*DIRECTIONS FOR THIS TASK*: Wherever a line below holds the word "they", copy that line.

▼▼▼

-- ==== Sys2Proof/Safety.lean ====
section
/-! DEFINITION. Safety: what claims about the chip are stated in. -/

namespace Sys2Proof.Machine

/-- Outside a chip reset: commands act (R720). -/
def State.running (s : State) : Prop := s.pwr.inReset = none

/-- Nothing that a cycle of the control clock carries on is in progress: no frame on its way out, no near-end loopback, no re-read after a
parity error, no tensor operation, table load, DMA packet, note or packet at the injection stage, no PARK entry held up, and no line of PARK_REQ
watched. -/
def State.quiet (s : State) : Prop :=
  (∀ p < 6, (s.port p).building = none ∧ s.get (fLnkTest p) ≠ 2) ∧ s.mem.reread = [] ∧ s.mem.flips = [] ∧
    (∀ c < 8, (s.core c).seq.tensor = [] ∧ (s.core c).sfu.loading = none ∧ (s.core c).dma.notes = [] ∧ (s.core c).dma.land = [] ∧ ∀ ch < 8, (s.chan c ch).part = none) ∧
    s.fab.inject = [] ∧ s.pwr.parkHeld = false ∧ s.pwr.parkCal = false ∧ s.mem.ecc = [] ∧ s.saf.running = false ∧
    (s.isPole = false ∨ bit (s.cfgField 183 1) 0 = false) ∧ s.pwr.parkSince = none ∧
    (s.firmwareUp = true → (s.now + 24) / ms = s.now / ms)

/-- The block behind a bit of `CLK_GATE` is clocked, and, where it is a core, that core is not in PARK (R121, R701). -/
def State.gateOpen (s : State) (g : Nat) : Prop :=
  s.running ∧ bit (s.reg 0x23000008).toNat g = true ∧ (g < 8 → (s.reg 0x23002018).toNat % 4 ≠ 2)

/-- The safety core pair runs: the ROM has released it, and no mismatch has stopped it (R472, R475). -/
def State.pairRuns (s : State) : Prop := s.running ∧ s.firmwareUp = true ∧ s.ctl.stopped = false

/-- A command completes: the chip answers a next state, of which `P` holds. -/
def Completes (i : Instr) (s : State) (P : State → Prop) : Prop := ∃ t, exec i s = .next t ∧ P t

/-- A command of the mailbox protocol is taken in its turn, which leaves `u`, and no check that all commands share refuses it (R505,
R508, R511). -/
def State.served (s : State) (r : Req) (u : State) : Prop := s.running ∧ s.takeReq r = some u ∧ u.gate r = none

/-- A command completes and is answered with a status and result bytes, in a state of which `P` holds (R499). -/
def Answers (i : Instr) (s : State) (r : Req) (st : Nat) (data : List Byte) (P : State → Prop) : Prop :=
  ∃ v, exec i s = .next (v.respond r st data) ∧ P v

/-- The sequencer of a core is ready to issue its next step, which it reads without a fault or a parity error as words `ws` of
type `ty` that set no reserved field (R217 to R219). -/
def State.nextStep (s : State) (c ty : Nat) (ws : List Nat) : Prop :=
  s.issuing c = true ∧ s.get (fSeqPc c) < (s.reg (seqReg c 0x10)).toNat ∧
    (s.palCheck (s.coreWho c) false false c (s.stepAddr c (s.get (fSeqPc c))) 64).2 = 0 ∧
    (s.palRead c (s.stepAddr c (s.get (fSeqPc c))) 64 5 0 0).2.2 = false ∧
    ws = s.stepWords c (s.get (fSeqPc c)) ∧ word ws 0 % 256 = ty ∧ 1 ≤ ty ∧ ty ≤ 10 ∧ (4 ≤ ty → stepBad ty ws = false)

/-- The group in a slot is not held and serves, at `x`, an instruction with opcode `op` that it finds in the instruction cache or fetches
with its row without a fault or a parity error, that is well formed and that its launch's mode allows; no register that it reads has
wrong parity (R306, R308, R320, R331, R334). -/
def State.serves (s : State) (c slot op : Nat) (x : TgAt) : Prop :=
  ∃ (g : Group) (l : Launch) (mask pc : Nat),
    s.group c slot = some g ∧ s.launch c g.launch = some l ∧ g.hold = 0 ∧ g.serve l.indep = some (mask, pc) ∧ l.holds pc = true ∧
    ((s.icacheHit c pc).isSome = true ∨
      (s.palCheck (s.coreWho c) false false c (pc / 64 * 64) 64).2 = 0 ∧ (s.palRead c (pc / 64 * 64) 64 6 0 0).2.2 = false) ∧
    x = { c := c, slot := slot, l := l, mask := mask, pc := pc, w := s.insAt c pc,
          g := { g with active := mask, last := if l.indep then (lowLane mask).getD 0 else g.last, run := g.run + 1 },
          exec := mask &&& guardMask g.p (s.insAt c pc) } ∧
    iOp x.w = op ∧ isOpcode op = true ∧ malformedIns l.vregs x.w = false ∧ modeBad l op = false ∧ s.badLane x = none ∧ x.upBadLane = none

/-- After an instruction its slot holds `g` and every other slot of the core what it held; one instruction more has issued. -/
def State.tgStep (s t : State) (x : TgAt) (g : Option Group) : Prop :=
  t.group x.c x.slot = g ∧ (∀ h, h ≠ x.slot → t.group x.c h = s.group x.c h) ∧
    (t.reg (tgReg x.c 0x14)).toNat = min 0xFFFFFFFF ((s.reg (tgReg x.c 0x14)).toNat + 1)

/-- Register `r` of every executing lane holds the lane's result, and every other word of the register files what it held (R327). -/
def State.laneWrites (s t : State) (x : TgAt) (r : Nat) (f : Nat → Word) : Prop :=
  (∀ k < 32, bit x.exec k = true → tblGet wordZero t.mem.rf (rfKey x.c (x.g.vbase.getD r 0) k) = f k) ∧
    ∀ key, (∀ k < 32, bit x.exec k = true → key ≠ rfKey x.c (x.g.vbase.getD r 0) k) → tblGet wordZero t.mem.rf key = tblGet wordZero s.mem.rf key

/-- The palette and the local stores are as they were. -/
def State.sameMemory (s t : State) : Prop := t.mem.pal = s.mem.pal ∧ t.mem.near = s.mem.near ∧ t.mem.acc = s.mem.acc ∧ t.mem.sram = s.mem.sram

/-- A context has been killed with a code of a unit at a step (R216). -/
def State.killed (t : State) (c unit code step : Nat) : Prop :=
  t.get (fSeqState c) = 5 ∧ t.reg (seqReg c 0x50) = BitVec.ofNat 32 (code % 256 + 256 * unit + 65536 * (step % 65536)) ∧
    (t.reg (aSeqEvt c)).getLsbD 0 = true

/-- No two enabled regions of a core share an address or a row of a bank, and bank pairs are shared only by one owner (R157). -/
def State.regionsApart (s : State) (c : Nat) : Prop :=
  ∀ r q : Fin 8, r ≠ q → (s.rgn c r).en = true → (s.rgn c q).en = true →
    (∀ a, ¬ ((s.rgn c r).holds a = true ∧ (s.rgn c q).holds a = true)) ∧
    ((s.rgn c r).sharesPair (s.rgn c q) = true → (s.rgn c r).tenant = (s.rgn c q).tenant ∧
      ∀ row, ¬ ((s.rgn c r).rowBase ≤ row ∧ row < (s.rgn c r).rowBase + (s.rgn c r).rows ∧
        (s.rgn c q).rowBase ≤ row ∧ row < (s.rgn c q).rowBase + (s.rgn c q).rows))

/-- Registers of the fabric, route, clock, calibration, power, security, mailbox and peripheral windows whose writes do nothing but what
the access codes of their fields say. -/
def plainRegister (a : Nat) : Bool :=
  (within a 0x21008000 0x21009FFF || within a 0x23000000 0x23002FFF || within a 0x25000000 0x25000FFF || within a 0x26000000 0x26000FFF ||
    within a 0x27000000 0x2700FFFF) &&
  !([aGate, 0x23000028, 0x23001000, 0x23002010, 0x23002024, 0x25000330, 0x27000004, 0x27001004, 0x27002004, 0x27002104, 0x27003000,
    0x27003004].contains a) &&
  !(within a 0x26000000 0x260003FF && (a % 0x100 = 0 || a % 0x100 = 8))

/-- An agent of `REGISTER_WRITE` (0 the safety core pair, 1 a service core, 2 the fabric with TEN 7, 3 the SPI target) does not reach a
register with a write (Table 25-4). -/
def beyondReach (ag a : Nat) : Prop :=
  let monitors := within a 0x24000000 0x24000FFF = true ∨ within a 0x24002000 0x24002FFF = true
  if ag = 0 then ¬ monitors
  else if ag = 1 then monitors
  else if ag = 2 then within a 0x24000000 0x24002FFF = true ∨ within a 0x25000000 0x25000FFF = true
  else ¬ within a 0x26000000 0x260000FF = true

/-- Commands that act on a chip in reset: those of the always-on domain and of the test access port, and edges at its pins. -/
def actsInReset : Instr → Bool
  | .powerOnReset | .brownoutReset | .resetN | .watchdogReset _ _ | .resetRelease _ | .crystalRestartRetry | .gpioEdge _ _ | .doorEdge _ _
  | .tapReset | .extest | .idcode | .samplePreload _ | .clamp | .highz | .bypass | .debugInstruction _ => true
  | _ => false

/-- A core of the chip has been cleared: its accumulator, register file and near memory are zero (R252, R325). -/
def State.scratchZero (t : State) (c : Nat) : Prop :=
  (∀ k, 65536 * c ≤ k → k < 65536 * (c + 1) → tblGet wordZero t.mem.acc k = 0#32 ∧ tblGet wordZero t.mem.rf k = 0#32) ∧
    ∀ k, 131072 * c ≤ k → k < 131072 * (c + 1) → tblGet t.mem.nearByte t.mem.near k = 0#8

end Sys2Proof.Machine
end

▲▲▲
▼▼▼

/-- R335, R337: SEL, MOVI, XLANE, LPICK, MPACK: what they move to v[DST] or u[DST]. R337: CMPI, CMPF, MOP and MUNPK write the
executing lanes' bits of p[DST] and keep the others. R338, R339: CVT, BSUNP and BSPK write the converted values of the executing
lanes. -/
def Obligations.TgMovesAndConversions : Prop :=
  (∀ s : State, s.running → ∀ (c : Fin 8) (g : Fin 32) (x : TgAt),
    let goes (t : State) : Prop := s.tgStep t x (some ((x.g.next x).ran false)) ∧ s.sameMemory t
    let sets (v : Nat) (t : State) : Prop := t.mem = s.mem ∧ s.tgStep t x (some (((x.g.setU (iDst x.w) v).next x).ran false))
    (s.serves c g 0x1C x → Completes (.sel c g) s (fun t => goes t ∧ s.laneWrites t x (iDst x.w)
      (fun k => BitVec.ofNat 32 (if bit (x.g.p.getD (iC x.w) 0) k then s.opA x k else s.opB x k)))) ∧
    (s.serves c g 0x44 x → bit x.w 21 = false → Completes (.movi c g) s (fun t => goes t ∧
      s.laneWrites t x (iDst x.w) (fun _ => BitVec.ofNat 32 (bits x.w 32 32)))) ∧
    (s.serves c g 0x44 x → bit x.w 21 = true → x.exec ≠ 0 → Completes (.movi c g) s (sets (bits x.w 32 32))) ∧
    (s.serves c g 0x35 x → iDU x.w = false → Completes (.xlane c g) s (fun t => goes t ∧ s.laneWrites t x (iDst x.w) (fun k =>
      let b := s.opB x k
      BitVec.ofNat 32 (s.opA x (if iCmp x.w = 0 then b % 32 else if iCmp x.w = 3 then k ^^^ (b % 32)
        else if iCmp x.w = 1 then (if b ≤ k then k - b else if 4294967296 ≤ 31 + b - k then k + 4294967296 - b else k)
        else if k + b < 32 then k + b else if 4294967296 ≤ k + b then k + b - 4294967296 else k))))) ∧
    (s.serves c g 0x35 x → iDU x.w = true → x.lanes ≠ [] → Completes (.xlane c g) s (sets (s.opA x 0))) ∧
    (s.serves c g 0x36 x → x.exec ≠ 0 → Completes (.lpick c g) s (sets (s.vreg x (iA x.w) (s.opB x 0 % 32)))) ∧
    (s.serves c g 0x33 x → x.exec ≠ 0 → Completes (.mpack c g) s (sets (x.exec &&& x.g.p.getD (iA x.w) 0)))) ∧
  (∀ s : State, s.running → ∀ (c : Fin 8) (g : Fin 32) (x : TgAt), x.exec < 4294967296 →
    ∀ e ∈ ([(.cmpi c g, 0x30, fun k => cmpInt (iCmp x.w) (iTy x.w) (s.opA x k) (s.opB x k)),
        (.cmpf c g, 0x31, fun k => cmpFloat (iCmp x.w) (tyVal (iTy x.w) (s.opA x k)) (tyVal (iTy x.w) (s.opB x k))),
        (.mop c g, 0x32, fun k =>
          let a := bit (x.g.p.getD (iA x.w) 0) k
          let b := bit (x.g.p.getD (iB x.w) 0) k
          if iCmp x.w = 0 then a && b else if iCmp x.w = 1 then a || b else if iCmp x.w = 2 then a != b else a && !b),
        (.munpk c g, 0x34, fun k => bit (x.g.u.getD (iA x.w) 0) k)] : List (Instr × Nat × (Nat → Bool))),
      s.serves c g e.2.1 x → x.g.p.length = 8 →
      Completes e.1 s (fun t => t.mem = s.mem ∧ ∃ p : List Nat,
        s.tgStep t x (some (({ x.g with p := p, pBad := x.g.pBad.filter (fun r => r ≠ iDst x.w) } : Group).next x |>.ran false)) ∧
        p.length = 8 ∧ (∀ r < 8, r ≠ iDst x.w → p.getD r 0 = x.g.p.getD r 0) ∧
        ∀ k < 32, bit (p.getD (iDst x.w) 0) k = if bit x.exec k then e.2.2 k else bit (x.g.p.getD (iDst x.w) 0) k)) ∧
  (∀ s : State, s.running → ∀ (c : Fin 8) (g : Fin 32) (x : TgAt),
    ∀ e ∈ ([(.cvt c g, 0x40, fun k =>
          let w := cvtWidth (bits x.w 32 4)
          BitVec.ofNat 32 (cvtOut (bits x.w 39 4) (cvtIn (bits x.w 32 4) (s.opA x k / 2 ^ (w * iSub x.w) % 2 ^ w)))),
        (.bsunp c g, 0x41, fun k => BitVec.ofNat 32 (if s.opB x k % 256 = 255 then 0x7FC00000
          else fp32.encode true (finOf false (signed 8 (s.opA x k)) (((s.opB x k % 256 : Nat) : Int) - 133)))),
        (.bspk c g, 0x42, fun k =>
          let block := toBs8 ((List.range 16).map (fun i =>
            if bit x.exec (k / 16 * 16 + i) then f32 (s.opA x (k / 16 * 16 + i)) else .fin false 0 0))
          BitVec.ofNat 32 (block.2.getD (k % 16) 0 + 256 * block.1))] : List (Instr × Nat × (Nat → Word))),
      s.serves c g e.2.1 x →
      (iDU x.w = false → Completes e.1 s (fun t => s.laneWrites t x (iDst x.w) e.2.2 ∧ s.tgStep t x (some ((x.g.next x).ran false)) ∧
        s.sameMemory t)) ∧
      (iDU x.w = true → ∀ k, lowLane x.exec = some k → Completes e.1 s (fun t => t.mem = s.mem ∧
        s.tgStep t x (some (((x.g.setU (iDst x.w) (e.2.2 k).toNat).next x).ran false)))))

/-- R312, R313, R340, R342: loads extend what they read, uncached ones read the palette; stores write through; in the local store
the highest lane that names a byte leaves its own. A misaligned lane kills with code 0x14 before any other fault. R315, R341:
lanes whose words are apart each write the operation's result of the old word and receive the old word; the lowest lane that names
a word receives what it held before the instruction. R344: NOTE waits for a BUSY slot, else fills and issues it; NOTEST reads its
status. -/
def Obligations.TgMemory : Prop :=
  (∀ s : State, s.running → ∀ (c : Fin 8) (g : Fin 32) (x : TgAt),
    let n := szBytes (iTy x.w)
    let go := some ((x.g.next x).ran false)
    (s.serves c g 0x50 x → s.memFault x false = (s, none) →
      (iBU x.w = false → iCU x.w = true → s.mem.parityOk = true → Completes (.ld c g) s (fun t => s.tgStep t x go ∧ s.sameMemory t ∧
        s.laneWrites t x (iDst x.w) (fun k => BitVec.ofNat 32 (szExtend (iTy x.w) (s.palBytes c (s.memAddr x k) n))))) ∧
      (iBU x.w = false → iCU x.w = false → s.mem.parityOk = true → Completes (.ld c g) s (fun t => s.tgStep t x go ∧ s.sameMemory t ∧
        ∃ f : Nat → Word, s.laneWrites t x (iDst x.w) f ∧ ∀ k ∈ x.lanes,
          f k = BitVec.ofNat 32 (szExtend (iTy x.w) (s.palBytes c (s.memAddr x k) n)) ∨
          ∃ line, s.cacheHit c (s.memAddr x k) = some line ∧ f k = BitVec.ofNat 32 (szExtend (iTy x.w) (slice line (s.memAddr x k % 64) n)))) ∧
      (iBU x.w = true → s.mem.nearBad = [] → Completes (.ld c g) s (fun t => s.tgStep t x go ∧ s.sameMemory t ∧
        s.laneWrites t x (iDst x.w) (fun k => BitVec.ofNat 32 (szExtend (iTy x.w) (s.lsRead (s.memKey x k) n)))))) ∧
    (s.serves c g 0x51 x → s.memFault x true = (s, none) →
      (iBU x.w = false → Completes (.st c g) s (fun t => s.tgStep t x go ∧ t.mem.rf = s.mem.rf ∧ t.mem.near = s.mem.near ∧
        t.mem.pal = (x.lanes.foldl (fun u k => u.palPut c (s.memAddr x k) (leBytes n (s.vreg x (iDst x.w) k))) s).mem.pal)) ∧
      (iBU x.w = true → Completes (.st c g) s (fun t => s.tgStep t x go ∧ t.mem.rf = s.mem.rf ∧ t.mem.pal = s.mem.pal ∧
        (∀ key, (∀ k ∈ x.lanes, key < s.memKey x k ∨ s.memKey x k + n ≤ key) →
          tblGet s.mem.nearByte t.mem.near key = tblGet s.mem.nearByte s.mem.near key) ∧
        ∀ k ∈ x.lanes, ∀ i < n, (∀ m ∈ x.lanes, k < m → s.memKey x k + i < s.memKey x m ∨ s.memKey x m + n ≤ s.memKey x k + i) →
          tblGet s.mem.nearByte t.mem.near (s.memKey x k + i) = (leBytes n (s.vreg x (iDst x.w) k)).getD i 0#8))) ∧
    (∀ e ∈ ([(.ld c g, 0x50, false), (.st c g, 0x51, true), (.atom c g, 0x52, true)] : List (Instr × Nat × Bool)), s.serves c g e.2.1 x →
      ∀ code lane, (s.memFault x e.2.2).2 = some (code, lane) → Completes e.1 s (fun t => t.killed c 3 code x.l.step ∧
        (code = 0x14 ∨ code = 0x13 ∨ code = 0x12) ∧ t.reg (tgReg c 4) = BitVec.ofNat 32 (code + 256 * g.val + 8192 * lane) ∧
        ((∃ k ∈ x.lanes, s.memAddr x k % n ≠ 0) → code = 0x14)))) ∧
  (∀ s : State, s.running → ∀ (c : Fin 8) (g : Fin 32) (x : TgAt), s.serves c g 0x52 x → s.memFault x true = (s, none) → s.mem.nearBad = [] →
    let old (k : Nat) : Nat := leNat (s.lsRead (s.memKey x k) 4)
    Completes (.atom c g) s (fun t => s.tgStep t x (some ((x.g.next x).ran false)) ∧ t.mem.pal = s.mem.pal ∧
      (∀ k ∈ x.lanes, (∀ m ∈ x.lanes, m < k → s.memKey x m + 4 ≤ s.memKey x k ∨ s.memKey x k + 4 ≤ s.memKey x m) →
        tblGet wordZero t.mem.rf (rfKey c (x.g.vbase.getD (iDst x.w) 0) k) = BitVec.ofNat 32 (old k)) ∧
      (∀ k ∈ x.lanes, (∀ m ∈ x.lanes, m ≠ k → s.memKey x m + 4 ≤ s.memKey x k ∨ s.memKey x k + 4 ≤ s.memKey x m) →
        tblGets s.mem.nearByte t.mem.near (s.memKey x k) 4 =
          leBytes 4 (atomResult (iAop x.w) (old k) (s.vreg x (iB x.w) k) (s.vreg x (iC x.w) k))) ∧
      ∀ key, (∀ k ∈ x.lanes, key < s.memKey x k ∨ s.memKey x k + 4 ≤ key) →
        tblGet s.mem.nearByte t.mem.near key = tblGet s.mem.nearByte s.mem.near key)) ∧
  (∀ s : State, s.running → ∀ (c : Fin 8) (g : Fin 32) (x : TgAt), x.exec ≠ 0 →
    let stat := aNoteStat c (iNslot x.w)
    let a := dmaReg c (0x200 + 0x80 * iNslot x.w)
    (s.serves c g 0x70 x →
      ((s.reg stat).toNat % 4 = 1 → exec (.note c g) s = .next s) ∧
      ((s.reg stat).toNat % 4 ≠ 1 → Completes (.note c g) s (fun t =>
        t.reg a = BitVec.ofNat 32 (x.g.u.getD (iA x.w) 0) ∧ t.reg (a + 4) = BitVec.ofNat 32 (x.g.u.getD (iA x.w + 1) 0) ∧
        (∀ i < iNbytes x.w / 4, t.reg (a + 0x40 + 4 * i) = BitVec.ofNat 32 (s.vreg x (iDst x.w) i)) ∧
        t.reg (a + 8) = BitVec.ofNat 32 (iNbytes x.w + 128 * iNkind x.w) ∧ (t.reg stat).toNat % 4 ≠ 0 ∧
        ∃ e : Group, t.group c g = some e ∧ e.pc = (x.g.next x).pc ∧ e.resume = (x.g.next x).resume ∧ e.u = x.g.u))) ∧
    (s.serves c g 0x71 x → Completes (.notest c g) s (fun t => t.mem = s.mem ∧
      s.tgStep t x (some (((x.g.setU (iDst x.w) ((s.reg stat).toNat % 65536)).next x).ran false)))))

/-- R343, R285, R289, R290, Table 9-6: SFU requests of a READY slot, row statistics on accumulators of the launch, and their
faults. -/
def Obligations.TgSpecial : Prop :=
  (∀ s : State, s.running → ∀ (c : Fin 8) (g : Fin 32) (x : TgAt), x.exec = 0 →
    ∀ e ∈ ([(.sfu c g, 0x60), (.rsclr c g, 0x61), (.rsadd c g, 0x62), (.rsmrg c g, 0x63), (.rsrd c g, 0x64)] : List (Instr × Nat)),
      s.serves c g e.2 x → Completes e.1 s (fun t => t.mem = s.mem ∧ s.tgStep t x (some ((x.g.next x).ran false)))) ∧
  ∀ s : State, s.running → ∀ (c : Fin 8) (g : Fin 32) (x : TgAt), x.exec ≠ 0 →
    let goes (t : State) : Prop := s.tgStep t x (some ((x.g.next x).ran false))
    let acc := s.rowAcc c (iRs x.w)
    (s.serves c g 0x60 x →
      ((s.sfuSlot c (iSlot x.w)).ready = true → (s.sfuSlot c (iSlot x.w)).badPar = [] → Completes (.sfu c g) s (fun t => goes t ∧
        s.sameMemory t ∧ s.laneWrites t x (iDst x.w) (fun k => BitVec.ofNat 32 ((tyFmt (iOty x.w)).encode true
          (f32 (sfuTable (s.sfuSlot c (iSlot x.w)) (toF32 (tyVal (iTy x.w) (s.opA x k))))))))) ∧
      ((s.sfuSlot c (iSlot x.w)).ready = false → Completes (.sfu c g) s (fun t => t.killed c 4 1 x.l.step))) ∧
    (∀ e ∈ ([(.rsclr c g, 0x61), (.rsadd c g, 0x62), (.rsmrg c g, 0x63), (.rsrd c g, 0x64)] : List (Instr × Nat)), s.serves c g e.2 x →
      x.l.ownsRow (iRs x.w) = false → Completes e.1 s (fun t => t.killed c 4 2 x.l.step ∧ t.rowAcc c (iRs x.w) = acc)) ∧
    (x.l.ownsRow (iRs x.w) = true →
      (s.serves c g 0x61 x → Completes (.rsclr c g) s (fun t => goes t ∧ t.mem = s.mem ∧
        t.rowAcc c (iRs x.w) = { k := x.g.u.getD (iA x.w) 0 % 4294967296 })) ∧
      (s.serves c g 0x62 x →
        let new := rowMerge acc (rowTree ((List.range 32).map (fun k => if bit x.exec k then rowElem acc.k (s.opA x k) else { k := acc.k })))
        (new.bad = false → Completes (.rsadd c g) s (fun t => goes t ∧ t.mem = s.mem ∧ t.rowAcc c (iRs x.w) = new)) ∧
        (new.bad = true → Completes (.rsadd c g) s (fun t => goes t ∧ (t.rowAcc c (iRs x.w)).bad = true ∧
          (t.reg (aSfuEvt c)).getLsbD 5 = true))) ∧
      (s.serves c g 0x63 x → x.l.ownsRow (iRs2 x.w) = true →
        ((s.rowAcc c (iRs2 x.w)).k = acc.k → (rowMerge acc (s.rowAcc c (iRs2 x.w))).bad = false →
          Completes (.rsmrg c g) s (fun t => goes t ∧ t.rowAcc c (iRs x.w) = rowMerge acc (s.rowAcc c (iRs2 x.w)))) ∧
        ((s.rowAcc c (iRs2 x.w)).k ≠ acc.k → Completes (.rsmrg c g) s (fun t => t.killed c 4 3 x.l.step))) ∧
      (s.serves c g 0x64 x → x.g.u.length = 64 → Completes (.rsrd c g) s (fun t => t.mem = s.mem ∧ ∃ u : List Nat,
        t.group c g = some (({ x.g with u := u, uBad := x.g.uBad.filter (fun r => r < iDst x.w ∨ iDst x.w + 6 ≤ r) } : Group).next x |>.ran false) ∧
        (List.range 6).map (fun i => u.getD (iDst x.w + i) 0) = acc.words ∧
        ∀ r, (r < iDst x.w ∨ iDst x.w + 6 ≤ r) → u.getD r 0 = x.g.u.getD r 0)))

▲▲▲

*EXERCISE RESPONSE*:
/-- The palette and the local stores are as they were. -/
/-- R335, R337: SEL, MOVI, XLANE, LPICK, MPACK: what they move to v[DST] or u[DST]. R337: CMPI, CMPF, MOP and MUNPK write the
/-- R312, R313, R340, R342: loads extend what they read, uncached ones read the palette; stores write through; in the local store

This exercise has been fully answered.